Exercise:
Give back exactly the stretch of data below from the line holding "### Consumption -/" through the line holding "if p.kind = 1 then admitLaunch k p s", both ends included, and leave the remaining lines out.

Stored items
——

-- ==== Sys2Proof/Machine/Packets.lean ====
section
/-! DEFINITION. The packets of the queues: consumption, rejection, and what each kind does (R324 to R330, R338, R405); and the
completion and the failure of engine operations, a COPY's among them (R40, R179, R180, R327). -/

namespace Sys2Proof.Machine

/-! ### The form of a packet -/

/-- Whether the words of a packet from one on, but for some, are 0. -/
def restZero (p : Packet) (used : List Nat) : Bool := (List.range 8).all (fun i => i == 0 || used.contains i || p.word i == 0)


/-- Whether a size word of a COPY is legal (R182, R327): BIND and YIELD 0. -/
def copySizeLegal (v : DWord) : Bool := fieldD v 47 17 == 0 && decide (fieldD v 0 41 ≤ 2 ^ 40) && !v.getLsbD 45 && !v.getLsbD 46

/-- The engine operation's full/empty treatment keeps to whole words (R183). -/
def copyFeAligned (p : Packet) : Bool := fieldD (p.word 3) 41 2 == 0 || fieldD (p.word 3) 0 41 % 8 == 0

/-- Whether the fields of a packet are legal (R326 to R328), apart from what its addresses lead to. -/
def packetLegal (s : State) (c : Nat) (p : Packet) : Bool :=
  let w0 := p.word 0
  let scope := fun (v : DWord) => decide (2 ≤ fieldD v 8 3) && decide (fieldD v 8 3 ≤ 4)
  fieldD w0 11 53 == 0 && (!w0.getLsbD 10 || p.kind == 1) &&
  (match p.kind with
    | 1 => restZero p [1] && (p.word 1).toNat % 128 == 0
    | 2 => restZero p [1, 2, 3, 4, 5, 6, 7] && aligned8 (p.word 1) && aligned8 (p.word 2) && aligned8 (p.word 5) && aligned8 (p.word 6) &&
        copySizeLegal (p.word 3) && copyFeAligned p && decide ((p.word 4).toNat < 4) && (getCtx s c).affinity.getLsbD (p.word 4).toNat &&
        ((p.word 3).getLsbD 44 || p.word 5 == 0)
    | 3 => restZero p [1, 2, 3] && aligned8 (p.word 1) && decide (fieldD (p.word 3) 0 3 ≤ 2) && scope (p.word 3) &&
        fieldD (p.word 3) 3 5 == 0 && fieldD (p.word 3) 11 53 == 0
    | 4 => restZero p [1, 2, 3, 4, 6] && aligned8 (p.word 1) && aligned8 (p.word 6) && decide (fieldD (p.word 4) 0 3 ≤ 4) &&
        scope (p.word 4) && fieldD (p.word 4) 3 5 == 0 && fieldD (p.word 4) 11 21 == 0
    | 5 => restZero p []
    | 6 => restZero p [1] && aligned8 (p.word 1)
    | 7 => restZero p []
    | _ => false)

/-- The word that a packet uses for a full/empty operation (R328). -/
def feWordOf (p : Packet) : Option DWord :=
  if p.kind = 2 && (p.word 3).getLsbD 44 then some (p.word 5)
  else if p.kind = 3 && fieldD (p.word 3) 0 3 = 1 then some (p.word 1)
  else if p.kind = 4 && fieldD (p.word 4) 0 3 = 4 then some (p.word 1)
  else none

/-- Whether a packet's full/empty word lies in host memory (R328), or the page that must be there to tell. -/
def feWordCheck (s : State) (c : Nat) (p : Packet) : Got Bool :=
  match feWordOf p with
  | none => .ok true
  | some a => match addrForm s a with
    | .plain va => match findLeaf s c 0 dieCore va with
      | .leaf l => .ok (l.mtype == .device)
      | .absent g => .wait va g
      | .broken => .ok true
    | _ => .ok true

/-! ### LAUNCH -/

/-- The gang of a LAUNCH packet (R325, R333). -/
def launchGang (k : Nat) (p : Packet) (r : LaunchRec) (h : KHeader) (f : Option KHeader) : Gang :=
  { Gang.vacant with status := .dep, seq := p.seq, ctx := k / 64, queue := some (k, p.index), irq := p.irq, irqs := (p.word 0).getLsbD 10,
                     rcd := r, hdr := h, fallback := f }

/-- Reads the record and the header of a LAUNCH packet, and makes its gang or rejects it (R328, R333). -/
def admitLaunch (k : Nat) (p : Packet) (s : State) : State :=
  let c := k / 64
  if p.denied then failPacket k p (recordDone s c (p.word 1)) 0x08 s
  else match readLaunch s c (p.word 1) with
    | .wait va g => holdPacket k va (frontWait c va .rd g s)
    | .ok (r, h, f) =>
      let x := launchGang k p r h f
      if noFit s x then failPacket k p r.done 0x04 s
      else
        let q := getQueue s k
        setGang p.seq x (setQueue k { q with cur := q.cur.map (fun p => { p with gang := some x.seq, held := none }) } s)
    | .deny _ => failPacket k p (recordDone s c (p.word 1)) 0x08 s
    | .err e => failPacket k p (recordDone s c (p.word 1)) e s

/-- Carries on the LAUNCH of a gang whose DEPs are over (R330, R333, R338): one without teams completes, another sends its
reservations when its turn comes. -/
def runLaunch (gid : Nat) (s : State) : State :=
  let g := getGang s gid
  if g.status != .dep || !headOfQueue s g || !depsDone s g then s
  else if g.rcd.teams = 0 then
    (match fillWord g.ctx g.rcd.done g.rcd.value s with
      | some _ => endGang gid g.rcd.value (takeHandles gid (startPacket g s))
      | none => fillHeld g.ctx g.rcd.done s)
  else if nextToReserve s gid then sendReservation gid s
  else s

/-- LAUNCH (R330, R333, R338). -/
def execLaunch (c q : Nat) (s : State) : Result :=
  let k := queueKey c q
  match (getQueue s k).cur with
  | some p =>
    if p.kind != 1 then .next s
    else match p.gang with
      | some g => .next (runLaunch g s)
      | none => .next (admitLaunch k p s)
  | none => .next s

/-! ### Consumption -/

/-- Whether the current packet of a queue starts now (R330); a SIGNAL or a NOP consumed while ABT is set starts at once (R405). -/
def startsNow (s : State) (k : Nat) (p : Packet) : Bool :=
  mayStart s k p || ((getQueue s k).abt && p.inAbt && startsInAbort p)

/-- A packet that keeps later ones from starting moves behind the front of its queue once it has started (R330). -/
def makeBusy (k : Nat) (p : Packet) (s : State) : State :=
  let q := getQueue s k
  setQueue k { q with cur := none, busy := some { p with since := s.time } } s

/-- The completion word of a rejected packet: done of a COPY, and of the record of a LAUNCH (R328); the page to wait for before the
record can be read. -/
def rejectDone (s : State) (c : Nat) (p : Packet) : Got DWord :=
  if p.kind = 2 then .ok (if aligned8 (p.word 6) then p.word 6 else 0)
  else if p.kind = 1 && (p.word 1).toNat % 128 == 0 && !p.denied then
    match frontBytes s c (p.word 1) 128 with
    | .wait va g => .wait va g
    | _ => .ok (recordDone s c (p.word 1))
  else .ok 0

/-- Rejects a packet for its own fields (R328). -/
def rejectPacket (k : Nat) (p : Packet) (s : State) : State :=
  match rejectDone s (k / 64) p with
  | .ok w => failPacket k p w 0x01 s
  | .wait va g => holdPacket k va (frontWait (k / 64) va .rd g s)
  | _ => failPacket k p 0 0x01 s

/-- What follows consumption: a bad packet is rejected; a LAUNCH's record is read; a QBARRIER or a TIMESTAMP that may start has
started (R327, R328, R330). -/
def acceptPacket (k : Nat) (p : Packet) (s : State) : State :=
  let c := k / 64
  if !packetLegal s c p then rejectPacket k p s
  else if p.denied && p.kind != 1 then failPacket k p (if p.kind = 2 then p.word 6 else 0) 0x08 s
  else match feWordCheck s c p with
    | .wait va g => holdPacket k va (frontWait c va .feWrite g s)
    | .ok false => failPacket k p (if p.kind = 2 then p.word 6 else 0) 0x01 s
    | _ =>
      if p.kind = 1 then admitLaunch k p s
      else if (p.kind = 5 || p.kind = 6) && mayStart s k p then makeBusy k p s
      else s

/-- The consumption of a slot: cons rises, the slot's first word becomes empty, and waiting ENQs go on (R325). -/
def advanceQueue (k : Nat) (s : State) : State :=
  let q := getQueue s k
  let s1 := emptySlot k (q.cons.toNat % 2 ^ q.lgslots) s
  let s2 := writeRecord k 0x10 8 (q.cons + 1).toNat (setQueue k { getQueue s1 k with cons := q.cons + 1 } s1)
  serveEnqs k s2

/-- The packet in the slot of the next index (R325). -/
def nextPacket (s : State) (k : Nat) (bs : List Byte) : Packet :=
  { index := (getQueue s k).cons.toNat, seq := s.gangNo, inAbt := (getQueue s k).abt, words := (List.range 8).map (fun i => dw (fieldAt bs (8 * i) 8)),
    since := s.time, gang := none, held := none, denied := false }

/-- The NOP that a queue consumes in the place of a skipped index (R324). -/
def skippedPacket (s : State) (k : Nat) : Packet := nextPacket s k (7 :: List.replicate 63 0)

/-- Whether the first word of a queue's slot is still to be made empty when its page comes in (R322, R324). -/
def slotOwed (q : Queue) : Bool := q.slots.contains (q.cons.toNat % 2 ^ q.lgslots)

——

Answer space:
/-! ### Consumption -/

/-- Whether the current packet of a queue starts now (R330); a SIGNAL or a NOP consumed while ABT is set starts at once (R405). -/
def startsNow (s : State) (k : Nat) (p : Packet) : Bool :=
  mayStart s k p || ((getQueue s k).abt && p.inAbt && startsInAbort p)

/-- A packet that keeps later ones from starting moves behind the front of its queue once it has started (R330). -/
def makeBusy (k : Nat) (p : Packet) (s : State) : State :=
  let q := getQueue s k
  setQueue k { q with cur := none, busy := some { p with since := s.time } } s

/-- The completion word of a rejected packet: done of a COPY, and of the record of a LAUNCH (R328); the page to wait for before the
record can be read. -/
def rejectDone (s : State) (c : Nat) (p : Packet) : Got DWord :=
  if p.kind = 2 then .ok (if aligned8 (p.word 6) then p.word 6 else 0)
  else if p.kind = 1 && (p.word 1).toNat % 128 == 0 && !p.denied then
    match frontBytes s c (p.word 1) 128 with
    | .wait va g => .wait va g
    | _ => .ok (recordDone s c (p.word 1))
  else .ok 0

/-- Rejects a packet for its own fields (R328). -/
def rejectPacket (k : Nat) (p : Packet) (s : State) : State :=
  match rejectDone s (k / 64) p with
  | .ok w => failPacket k p w 0x01 s
  | .wait va g => holdPacket k va (frontWait (k / 64) va .rd g s)
  | _ => failPacket k p 0 0x01 s

/-- What follows consumption: a bad packet is rejected; a LAUNCH's record is read; a QBARRIER or a TIMESTAMP that may start has
started (R327, R328, R330). -/
def acceptPacket (k : Nat) (p : Packet) (s : State) : State :=
  let c := k / 64
  if !packetLegal s c p then rejectPacket k p s
  else if p.denied && p.kind != 1 then failPacket k p (if p.kind = 2 then p.word 6 else 0) 0x08 s
  else match feWordCheck s c p with
    | .wait va g => holdPacket k va (frontWait c va .feWrite g s)
    | .ok false => failPacket k p (if p.kind = 2 then p.word 6 else 0) 0x01 s
    | _ =>
      if p.kind = 1 then admitLaunch k p s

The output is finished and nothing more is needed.